WHAT YOU NEED TO DO: As the answer, set down the lines below from the one containing "def Job.count (j : Job) : Nat → Nat" through the one containing "x with orphanJobs", exactly and inclusively, and no others.

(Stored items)
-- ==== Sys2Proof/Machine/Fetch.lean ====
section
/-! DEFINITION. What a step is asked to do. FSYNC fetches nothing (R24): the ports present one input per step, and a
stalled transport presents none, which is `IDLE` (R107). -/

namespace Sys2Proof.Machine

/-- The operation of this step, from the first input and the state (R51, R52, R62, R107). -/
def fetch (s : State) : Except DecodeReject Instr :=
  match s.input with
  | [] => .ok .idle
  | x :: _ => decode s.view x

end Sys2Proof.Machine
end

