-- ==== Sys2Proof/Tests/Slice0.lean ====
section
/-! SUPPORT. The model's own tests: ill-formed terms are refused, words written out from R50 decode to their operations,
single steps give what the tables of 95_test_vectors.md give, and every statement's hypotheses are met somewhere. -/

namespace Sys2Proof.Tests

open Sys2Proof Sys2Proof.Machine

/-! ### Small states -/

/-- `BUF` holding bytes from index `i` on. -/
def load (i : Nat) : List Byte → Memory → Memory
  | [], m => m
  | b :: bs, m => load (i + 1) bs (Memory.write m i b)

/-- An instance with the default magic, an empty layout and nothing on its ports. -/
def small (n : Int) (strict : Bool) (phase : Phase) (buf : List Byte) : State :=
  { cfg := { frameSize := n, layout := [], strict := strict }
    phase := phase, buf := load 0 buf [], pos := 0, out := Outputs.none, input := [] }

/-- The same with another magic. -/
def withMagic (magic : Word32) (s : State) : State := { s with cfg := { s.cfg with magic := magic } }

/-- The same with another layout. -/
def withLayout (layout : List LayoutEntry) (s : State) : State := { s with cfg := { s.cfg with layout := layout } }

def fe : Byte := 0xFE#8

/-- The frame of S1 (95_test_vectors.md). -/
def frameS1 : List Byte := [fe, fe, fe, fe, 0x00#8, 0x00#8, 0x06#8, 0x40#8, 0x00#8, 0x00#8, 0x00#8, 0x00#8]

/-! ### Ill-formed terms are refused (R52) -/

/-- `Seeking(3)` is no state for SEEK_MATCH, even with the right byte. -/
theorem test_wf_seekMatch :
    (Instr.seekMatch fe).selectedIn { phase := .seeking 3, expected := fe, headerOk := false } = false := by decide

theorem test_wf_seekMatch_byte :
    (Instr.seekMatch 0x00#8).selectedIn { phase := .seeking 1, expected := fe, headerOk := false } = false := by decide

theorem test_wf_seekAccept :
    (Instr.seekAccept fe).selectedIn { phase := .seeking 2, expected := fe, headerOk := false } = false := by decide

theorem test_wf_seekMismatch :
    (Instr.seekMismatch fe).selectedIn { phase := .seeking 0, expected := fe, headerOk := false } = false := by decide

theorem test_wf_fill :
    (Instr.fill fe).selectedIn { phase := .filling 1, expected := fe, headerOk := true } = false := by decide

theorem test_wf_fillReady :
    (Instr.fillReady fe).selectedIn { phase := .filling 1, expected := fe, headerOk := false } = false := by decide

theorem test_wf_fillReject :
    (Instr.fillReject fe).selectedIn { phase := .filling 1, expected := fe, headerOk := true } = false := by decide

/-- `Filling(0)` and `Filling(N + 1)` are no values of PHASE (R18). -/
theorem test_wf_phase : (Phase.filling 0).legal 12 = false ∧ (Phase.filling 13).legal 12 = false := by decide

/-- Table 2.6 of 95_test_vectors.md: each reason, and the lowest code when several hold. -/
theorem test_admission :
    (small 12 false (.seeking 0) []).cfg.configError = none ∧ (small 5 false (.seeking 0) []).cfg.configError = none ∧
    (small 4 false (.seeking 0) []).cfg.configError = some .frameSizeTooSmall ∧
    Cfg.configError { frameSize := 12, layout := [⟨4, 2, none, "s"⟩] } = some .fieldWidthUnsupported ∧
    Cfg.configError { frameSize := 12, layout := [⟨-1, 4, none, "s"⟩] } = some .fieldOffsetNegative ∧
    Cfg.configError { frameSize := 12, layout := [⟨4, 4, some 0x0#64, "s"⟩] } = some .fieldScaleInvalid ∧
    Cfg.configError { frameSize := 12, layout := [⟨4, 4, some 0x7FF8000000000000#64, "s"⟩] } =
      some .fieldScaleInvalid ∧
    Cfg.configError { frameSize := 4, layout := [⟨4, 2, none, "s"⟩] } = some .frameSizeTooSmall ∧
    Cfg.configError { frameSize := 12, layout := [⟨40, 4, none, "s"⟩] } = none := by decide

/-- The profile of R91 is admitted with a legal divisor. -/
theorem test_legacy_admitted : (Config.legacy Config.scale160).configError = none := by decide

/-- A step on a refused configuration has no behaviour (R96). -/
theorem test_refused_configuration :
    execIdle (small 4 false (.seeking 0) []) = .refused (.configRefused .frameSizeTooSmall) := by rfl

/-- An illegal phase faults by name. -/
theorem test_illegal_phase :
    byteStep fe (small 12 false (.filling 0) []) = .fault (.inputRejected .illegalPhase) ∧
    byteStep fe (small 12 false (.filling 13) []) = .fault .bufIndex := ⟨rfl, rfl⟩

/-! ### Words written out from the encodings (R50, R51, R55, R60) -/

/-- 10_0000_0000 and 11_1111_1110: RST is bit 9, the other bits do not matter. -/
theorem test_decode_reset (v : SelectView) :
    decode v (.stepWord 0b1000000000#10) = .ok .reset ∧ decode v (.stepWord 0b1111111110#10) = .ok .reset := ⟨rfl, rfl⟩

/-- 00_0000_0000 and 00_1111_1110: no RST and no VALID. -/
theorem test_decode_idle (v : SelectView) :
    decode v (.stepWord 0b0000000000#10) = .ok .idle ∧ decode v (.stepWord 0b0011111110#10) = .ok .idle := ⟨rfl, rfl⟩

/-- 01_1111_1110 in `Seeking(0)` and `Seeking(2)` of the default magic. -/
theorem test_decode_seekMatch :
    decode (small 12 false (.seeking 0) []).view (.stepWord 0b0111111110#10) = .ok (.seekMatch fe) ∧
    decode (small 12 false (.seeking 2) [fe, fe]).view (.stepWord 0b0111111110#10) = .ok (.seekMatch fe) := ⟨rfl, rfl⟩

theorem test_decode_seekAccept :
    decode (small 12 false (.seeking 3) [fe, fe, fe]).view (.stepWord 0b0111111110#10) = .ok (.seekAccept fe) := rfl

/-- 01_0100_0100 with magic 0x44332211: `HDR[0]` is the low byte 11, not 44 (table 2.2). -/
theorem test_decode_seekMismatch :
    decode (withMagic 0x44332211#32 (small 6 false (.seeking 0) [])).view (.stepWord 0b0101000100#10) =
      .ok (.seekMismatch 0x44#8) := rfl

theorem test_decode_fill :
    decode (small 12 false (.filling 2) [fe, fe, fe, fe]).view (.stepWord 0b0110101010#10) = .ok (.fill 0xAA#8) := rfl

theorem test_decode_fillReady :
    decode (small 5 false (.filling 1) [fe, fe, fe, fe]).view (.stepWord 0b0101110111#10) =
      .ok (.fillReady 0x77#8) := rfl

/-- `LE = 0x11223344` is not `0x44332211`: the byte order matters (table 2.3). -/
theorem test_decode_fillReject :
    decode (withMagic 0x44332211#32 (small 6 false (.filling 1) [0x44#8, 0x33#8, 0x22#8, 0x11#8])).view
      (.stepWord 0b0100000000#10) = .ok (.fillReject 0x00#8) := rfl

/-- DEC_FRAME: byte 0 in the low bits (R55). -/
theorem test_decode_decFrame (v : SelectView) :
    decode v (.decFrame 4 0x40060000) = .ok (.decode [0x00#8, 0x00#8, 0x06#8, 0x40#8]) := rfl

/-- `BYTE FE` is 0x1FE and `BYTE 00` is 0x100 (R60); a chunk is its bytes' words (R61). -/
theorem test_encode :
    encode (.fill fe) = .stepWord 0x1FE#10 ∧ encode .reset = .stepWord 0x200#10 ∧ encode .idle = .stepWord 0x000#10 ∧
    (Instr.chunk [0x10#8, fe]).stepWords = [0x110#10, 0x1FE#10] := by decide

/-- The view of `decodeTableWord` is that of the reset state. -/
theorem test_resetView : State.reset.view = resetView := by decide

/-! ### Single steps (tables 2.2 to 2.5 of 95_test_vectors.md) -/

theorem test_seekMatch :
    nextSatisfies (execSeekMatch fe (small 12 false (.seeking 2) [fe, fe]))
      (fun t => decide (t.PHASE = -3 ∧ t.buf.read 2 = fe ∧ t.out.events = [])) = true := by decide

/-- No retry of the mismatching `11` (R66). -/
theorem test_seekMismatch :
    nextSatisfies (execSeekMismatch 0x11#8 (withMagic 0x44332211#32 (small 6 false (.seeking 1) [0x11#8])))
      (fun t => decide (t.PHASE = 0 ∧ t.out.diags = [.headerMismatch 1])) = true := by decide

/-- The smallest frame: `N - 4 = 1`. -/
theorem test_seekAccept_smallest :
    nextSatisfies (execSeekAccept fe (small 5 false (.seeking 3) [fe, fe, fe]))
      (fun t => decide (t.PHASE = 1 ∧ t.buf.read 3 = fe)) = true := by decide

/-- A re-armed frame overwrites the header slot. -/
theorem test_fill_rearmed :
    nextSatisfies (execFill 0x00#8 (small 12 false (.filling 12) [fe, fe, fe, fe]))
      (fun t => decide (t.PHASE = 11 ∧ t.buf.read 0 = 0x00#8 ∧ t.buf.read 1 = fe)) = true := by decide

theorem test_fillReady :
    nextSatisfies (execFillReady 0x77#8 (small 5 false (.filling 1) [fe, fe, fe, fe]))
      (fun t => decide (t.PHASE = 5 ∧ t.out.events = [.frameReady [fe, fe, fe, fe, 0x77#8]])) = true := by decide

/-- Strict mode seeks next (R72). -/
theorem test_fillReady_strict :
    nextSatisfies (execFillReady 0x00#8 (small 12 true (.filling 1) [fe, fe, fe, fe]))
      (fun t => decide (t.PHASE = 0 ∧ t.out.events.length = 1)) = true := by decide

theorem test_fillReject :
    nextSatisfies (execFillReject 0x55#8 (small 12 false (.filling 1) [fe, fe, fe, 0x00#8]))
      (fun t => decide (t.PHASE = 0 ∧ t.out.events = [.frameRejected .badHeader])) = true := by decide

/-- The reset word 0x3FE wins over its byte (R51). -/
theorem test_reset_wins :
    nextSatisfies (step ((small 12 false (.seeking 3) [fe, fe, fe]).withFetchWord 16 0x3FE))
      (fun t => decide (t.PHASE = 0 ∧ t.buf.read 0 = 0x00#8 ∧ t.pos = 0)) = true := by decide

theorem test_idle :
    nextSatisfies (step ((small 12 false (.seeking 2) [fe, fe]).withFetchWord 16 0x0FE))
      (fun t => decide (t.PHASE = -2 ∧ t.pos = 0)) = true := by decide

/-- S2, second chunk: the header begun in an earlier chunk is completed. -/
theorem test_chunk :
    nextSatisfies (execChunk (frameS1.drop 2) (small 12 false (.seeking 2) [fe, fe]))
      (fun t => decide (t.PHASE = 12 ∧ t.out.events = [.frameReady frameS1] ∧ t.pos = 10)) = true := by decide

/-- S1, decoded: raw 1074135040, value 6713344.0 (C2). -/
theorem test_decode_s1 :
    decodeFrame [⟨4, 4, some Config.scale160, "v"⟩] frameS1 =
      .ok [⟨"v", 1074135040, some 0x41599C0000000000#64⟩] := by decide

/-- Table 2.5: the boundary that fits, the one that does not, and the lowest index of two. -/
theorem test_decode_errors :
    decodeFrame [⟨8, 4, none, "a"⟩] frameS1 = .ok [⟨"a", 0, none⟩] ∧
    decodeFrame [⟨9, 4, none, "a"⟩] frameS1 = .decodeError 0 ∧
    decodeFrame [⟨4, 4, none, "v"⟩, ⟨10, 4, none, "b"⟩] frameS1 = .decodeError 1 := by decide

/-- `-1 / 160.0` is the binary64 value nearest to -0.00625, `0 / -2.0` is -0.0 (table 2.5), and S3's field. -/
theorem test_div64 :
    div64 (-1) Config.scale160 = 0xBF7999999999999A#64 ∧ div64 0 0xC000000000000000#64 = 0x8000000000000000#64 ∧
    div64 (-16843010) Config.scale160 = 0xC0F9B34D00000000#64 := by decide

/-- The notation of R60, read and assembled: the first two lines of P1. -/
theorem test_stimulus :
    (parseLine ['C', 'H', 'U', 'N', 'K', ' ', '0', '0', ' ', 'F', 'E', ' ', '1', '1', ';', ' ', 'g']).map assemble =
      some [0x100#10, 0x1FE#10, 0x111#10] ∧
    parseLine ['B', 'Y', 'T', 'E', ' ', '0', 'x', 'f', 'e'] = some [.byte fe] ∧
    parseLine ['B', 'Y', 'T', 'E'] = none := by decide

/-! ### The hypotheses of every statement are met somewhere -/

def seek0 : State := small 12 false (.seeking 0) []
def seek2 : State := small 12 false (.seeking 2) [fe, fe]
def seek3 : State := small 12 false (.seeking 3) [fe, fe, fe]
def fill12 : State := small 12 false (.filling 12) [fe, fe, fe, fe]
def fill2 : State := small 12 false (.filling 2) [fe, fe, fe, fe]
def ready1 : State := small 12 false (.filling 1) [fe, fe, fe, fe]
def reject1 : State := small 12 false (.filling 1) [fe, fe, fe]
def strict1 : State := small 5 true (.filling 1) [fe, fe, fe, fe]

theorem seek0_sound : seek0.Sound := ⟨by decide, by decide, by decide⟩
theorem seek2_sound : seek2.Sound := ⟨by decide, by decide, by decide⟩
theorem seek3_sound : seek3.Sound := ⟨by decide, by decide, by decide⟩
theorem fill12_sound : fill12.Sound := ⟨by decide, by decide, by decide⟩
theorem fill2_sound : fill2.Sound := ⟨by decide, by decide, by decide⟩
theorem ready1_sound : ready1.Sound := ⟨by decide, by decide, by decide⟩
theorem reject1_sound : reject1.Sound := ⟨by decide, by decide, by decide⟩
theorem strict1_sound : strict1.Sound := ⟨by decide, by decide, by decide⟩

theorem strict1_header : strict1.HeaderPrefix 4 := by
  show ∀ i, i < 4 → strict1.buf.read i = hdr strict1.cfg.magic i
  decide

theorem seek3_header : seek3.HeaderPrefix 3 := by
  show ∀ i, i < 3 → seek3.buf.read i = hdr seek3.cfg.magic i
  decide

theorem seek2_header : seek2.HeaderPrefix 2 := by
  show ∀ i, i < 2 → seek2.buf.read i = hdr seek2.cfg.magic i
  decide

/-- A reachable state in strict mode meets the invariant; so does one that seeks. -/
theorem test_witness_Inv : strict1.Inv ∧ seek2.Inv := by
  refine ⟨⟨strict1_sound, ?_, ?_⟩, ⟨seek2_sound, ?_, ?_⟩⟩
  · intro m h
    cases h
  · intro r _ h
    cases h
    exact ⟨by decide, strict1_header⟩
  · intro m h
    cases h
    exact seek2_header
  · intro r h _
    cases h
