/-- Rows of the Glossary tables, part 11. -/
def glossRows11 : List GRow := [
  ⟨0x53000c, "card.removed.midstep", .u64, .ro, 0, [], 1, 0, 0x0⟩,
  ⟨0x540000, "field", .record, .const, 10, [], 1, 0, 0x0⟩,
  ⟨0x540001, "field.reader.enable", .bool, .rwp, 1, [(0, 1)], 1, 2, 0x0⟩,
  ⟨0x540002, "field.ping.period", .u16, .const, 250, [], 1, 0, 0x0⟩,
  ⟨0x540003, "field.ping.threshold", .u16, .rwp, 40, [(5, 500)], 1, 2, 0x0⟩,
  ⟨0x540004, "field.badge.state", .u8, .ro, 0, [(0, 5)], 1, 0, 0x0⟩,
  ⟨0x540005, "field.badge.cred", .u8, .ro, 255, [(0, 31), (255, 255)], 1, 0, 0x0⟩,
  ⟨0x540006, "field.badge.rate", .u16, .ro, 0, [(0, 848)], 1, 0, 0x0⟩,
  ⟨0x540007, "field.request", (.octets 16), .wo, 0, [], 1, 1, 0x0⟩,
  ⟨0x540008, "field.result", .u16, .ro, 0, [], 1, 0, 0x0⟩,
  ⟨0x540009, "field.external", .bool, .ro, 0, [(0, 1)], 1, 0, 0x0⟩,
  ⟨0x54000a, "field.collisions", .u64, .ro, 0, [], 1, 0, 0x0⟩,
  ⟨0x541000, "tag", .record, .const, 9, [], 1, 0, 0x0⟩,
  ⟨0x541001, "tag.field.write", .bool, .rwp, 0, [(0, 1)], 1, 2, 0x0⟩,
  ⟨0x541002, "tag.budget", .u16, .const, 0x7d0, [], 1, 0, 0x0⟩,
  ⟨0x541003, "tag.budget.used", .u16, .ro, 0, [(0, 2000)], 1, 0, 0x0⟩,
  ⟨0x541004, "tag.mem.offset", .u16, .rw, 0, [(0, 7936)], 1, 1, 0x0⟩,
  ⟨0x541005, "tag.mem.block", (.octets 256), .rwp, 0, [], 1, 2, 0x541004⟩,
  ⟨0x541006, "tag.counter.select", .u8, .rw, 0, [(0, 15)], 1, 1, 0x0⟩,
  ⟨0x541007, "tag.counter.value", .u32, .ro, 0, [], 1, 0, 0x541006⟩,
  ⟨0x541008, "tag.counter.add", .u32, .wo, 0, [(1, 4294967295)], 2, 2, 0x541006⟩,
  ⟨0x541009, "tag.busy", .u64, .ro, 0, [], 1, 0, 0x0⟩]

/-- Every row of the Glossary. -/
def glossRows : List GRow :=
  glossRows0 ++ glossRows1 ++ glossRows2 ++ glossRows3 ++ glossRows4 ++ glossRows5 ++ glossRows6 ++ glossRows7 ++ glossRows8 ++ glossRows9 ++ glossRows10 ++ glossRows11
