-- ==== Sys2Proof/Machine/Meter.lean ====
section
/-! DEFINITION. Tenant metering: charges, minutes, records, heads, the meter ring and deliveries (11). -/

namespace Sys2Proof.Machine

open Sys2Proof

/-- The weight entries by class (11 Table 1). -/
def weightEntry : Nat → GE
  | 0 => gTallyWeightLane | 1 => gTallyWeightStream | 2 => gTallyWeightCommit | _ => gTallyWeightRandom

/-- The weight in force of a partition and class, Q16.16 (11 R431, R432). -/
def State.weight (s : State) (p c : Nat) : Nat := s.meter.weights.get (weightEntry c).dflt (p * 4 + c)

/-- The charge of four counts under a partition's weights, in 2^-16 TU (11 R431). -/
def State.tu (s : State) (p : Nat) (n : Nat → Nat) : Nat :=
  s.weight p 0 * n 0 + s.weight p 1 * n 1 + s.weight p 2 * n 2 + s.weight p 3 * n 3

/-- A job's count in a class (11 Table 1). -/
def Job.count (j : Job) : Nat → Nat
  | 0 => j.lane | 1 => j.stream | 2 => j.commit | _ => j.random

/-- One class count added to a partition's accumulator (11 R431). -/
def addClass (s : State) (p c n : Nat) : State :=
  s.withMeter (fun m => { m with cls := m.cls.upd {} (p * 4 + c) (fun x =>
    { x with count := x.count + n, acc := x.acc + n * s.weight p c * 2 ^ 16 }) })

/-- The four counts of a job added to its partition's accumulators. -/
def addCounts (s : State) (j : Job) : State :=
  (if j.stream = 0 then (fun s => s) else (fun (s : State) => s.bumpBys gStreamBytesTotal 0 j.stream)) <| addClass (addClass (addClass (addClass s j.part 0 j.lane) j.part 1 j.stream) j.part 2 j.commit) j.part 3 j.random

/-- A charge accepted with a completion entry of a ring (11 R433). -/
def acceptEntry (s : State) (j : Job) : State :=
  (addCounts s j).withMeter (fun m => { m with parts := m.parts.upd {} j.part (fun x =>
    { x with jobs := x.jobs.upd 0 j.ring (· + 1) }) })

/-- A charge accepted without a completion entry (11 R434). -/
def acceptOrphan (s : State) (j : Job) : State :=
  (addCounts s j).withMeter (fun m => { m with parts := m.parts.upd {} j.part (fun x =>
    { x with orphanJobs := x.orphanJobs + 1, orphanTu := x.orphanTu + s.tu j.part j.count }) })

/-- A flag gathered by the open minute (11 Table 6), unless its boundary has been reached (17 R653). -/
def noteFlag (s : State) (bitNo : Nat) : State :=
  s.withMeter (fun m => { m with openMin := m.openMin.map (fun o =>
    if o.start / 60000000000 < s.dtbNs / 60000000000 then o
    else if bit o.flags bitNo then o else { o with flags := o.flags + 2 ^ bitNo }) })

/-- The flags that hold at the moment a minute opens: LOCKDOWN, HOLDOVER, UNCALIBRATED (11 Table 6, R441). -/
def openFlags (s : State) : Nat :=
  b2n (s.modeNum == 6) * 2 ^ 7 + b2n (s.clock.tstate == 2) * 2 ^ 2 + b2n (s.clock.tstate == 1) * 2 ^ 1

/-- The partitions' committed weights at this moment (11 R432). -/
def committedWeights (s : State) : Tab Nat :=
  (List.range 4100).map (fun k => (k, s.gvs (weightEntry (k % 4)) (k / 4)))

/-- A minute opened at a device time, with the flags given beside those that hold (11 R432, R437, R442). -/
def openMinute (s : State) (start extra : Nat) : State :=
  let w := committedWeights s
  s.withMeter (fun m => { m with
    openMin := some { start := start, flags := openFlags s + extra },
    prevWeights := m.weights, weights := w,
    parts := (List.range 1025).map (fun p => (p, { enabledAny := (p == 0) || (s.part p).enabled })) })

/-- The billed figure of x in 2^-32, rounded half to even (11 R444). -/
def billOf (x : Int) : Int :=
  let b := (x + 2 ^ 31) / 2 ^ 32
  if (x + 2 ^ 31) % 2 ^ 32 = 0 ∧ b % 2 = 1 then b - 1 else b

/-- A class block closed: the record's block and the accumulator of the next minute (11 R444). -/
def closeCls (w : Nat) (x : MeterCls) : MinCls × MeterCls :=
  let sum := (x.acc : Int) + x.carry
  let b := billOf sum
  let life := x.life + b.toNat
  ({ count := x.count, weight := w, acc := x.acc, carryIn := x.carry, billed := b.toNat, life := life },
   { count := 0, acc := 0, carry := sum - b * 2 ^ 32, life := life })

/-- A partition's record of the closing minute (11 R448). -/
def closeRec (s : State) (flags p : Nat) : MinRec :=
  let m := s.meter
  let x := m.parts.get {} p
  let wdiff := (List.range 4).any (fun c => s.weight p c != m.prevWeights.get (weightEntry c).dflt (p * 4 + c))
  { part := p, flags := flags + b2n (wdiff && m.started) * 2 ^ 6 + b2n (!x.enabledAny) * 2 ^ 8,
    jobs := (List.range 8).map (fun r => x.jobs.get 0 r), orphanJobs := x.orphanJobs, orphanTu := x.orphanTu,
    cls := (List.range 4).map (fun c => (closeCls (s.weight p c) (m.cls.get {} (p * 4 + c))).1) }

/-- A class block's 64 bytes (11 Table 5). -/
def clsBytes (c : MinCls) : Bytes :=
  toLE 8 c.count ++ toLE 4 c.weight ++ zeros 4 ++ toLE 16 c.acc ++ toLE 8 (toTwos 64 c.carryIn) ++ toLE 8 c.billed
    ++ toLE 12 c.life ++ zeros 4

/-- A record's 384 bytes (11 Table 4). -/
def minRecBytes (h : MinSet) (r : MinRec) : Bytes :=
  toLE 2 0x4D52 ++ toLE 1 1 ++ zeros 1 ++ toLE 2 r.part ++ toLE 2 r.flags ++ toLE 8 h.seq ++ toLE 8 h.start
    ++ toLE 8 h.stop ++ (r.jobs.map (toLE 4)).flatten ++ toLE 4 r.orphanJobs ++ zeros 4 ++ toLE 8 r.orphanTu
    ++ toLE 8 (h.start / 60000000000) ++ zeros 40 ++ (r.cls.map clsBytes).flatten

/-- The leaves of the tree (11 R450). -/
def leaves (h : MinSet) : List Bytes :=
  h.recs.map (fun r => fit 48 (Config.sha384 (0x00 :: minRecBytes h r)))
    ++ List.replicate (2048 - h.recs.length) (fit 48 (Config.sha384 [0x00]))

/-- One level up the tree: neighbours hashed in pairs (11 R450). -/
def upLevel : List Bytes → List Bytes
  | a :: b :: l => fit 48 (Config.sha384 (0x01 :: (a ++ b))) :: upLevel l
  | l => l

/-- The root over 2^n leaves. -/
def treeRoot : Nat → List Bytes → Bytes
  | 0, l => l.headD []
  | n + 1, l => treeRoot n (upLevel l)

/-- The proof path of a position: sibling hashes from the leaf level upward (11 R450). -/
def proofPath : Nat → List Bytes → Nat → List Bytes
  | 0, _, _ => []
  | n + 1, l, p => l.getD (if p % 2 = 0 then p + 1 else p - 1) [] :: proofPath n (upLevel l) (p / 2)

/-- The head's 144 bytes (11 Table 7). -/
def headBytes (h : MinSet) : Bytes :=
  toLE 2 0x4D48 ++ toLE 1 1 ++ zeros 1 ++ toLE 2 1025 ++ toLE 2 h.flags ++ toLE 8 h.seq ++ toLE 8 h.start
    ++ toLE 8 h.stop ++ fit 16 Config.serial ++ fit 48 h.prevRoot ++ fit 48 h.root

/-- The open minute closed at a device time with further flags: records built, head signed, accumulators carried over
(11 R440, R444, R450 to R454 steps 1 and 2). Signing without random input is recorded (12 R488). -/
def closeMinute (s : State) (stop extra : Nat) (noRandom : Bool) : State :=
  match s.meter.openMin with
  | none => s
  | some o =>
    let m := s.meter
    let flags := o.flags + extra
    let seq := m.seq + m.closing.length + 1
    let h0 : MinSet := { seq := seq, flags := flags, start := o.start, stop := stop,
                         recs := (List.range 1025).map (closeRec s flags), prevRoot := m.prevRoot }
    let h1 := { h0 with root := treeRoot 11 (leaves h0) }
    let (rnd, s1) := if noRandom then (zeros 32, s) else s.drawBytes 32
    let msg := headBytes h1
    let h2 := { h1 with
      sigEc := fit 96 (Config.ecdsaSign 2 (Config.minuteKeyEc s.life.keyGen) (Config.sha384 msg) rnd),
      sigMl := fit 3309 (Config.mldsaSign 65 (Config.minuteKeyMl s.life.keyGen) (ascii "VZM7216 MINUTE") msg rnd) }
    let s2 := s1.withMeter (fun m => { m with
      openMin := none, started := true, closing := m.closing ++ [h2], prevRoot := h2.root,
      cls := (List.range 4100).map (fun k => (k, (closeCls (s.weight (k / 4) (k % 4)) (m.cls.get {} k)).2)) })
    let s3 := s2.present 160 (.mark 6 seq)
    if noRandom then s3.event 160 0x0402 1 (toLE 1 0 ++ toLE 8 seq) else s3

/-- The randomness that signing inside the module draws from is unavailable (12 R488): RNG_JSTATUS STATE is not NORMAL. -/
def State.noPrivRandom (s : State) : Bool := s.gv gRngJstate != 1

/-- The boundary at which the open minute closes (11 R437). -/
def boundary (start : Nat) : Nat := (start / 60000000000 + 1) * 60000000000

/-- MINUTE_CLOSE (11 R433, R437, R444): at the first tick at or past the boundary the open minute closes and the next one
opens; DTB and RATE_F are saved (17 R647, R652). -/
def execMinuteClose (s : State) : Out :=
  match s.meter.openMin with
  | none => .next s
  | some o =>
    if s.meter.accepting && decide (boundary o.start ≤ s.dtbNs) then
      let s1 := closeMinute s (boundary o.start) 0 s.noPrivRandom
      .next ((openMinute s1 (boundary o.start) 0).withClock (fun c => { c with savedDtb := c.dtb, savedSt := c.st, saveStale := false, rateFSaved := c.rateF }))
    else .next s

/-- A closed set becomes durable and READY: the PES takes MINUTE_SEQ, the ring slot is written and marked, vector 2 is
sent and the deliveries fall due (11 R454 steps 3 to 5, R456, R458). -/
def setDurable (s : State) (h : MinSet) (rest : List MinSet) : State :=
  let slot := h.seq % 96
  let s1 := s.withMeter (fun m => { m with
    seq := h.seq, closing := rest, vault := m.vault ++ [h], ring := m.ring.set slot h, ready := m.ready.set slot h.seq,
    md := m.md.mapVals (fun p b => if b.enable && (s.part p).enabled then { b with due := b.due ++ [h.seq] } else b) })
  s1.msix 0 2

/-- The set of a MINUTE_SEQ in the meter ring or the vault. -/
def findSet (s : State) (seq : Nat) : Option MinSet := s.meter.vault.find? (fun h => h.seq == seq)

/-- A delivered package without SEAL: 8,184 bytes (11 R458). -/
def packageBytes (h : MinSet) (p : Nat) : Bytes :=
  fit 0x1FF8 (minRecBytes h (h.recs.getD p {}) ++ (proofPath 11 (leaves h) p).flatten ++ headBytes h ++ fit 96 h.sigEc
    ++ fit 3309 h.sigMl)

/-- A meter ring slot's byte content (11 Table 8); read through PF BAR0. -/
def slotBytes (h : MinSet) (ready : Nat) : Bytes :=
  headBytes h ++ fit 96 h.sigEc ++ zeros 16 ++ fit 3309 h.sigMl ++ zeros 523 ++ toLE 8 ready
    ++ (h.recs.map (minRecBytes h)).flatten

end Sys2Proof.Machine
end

TASK ANSWER:
def Job.count (j : Job) : Nat → Nat
  | 0 => j.lane | 1 => j.stream | 2 => j.commit | _ => j.random

/-- One class count added to a partition's accumulator (11 R431). -/
def addClass (s : State) (p c n : Nat) : State :=
  s.withMeter (fun m => { m with cls := m.cls.upd {} (p * 4 + c) (fun x =>
    { x with count := x.count + n, acc := x.acc + n * s.weight p c * 2 ^ 16 }) })

/-- The four counts of a job added to its partition's accumulators. -/
def addCounts (s : State) (j : Job) : State :=
  (if j.stream = 0 then (fun s => s) else (fun (s : State) => s.bumpBys gStreamBytesTotal 0 j.stream)) <| addClass (addClass (addClass (addClass s j.part 0 j.lane) j.part 1 j.stream) j.part 2 j.commit) j.part 3 j.random

/-- A charge accepted with a completion entry of a ring (11 R433). -/
def acceptEntry (s : State) (j : Job) : State :=
  (addCounts s j).withMeter (fun m => { m with parts := m.parts.upd {} j.part (fun x =>
    { x with jobs := x.jobs.upd 0 j.ring (· + 1) }) })

/-- A charge accepted without a completion entry (11 R434). -/
def acceptOrphan (s : State) (j : Job) : State :=
  (addCounts s j).withMeter (fun m => { m with parts := m.parts.upd {} j.part (fun x =>
    { x with orphanJobs := x.orphanJobs + 1, orphanTu := x.orphanTu + s.tu j.part j.count }) })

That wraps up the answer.